-- ==== Sys2Proof/Certificates/Slice0/Obligations.lean ====
section
/-! DEFINITION. The statements for the provers.  Each formalises rules of spec/, named in its
docstring and in OBLIGATIONS.json. -/

open Sys2Proof Sys2Proof.Machine

/-! ### Encoding -/

/-- R70 to R74: the decoder gives back every instruction from its encoding, every operand at every
value. -/
def Obligations.EncodeThenDecodeGivesTheInstruction : Prop :=
  ∀ i : Instr, decode (encode i) = .ok i

/-- R71, R72, R73: what decodes to an instruction is that instruction's encoding but for the bits of
ARG it ignores: all of them for SEEDDEF and NEXT, the upper half for RFLT and RINT. -/
def Obligations.DecodedCommandIsTheEncodingButForIgnoredBits : Prop :=
  ∀ (c : Command) (i : Instr), decode c = .ok i →
    encode i = { cw := c.cw, arg :=
      if c.cw = 2#32 ∨ c.cw = 3#32 then 0#64
      else if c.cw = 6#32 ∨ c.cw = 7#32 then (c.arg.setWidth 32).setWidth 64
      else c.arg }

/-- R71, R72, R73: the opcode and operand of each command, for every argument word; a signed 32-bit
range keeps its value in 64 bits. -/
def Obligations.OperandIsReadFromTheArgumentWord : Prop :=
  ∀ arg : Word,
    decode ⟨0x00000001#32, arg⟩ = .ok (.seed arg) ∧
    decode ⟨0x00000002#32, arg⟩ = .ok .seeddef ∧
    decode ⟨0x00000003#32, arg⟩ = .ok .next ∧
    decode ⟨0x00000004#32, arg⟩ = .ok (.draw arg) ∧
    decode ⟨0x00000005#32, arg⟩ = .ok (.rdbl arg) ∧
    decode ⟨0x00000006#32, arg⟩ = .ok (.rflt (arg.setWidth 32)) ∧
    decode ⟨0x00000007#32, arg⟩ = .ok (.rint (arg.setWidth 32)) ∧
    (rangeInt (arg.setWidth 32)).toInt = (arg.setWidth 32).toInt

/-- R74, R75: exactly the command words 1 to 7 are legal, whatever the argument word; a set bit of
RSVD or a reserved opcode is not. -/
def Obligations.DecoderAcceptsExactlyTheSevenCommandWords : Prop :=
  ∀ c : Command, (∃ i, decode c = .ok i) ↔ 1 ≤ c.cw.toNat ∧ c.cw.toNat ≤ 7

/-- R73, R75: the rows of the opcode table and two of their illegal neighbours, read through the
table's bit numbering.  A row's 32 bits hold no ARG; that its operand is then 0 is the model's choice
and no rule of the spec (log entry 5, DESIGN CHOICE). -/
def Obligations.TableWordsDecode : Prop :=
  decodeTableWord 32 0x00000001 = some (.seed 0#64) ∧
  decodeTableWord 32 0x00000002 = some .seeddef ∧
  decodeTableWord 32 0x00000003 = some .next ∧
  decodeTableWord 32 0x00000004 = some (.draw 0#64) ∧
  decodeTableWord 32 0x00000005 = some (.rdbl 0#64) ∧
  decodeTableWord 32 0x00000006 = some (.rflt 0#32) ∧
  decodeTableWord 32 0x00000007 = some (.rint 0#32) ∧
  decodeTableWord 32 0x00000008 = none ∧
  decodeTableWord 32 0x00000103 = none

+++

The answer must be a word-for-word transcription of every record above.

▸ **Written solution**
-- ==== Sys2Proof/Certificates/Slice0/Obligations.lean ====
section
/-! DEFINITION. The statements for the provers.  Each formalises rules of spec/, named in its
docstring and in OBLIGATIONS.json. -/

open Sys2Proof Sys2Proof.Machine

/-! ### Encoding -/

/-- R70 to R74: the decoder gives back every instruction from its encoding, every operand at every
value. -/
def Obligations.EncodeThenDecodeGivesTheInstruction : Prop :=
  ∀ i : Instr, decode (encode i) = .ok i

/-- R71, R72, R73: what decodes to an instruction is that instruction's encoding but for the bits of
ARG it ignores: all of them for SEEDDEF and NEXT, the upper half for RFLT and RINT. -/
def Obligations.DecodedCommandIsTheEncodingButForIgnoredBits : Prop :=
  ∀ (c : Command) (i : Instr), decode c = .ok i →
    encode i = { cw := c.cw, arg :=
      if c.cw = 2#32 ∨ c.cw = 3#32 then 0#64
      else if c.cw = 6#32 ∨ c.cw = 7#32 then (c.arg.setWidth 32).setWidth 64
      else c.arg }

/-- R71, R72, R73: the opcode and operand of each command, for every argument word; a signed 32-bit
range keeps its value in 64 bits. -/
def Obligations.OperandIsReadFromTheArgumentWord : Prop :=
  ∀ arg : Word,
    decode ⟨0x00000001#32, arg⟩ = .ok (.seed arg) ∧
    decode ⟨0x00000002#32, arg⟩ = .ok .seeddef ∧
    decode ⟨0x00000003#32, arg⟩ = .ok .next ∧
    decode ⟨0x00000004#32, arg⟩ = .ok (.draw arg) ∧
    decode ⟨0x00000005#32, arg⟩ = .ok (.rdbl arg) ∧
    decode ⟨0x00000006#32, arg⟩ = .ok (.rflt (arg.setWidth 32)) ∧
    decode ⟨0x00000007#32, arg⟩ = .ok (.rint (arg.setWidth 32)) ∧
    (rangeInt (arg.setWidth 32)).toInt = (arg.setWidth 32).toInt

/-- R74, R75: exactly the command words 1 to 7 are legal, whatever the argument word; a set bit of
RSVD or a reserved opcode is not. -/
def Obligations.DecoderAcceptsExactlyTheSevenCommandWords : Prop :=
  ∀ c : Command, (∃ i, decode c = .ok i) ↔ 1 ≤ c.cw.toNat ∧ c.cw.toNat ≤ 7

/-- R73, R75: the rows of the opcode table and two of their illegal neighbours, read through the
table's bit numbering.  A row's 32 bits hold no ARG; that its operand is then 0 is the model's choice
and no rule of the spec (log entry 5, DESIGN CHOICE). -/
def Obligations.TableWordsDecode : Prop :=
  decodeTableWord 32 0x00000001 = some (.seed 0#64) ∧
  decodeTableWord 32 0x00000002 = some .seeddef ∧
  decodeTableWord 32 0x00000003 = some .next ∧
  decodeTableWord 32 0x00000004 = some (.draw 0#64) ∧
  decodeTableWord 32 0x00000005 = some (.rdbl 0#64) ∧
  decodeTableWord 32 0x00000006 = some (.rflt 0#32) ∧
  decodeTableWord 32 0x00000007 = some (.rint 0#32) ∧
  decodeTableWord 32 0x00000008 = none ∧
  decodeTableWord 32 0x00000103 = none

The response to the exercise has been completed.